• _Aim of the task_
When you reach the line containing "field (exec (.configure 0x80000000#32)" in the records below, start copying exactly, and stop once you have copied the line containing "some (2#16, [(0, 0x48#8), (1, 0x49#8)], 0x00000041#32)".

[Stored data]

○ ○ ○

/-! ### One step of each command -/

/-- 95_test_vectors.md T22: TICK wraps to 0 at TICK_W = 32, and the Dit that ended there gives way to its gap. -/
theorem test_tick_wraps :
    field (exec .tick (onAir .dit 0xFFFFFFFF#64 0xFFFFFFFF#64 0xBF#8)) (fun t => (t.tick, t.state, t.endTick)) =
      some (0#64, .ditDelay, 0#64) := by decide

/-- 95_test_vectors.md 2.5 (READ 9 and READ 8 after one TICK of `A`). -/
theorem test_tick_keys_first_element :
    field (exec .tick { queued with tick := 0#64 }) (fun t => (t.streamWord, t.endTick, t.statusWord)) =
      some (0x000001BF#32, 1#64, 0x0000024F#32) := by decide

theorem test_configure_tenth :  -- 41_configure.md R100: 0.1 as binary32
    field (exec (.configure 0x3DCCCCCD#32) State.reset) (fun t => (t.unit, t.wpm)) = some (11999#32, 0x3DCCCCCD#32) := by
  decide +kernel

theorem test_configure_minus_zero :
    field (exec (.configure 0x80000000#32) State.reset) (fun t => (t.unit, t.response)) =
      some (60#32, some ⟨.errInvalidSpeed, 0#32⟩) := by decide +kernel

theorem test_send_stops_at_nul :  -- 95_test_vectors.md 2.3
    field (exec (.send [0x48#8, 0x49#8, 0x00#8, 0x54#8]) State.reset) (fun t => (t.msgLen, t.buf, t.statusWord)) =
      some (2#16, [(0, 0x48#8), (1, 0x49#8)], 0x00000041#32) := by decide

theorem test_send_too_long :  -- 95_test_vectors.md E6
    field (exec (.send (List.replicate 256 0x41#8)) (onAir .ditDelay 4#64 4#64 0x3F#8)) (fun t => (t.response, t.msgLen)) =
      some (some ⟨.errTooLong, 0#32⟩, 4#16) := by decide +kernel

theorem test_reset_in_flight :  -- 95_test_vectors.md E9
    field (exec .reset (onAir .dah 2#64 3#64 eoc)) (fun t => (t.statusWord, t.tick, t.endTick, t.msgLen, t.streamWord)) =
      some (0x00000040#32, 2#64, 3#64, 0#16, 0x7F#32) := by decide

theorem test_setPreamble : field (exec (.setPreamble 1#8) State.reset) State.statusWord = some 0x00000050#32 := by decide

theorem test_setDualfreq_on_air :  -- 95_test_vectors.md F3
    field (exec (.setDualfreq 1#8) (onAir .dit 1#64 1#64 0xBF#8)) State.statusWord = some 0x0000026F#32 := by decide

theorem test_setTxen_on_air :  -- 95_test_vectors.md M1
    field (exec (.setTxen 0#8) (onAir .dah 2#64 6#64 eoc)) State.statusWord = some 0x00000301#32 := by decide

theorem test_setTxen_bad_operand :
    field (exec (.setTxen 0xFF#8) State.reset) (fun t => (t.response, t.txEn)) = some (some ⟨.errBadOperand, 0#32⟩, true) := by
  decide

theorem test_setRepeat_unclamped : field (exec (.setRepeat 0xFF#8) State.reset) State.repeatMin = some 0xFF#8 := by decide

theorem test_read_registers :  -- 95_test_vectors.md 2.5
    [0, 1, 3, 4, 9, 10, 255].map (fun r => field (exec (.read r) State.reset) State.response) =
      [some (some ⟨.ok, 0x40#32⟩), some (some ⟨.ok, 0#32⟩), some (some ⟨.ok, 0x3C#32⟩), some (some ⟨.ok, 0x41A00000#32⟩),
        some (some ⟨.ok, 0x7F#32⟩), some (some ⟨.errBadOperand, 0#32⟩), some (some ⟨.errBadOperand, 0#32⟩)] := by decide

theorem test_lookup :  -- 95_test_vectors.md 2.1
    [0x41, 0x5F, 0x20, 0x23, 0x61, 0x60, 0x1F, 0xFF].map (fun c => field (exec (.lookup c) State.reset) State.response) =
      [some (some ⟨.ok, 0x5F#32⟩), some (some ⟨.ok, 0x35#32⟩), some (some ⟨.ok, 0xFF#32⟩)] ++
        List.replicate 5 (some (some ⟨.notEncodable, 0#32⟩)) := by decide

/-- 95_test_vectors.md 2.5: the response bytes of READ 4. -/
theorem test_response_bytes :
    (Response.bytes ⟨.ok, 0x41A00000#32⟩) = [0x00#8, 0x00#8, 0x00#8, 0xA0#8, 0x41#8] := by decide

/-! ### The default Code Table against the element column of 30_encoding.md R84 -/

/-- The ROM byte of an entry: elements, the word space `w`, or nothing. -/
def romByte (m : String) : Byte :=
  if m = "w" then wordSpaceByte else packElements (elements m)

○ ○ ○

• _Task answer_
    field (exec (.configure 0x80000000#32) State.reset) (fun t => (t.unit, t.response)) =
      some (60#32, some ⟨.errInvalidSpeed, 0#32⟩) := by decide +kernel

theorem test_send_stops_at_nul :  -- 95_test_vectors.md 2.3
    field (exec (.send [0x48#8, 0x49#8, 0x00#8, 0x54#8]) State.reset) (fun t => (t.msgLen, t.buf, t.statusWord)) =
      some (2#16, [(0, 0x48#8), (1, 0x49#8)], 0x00000041#32) := by decide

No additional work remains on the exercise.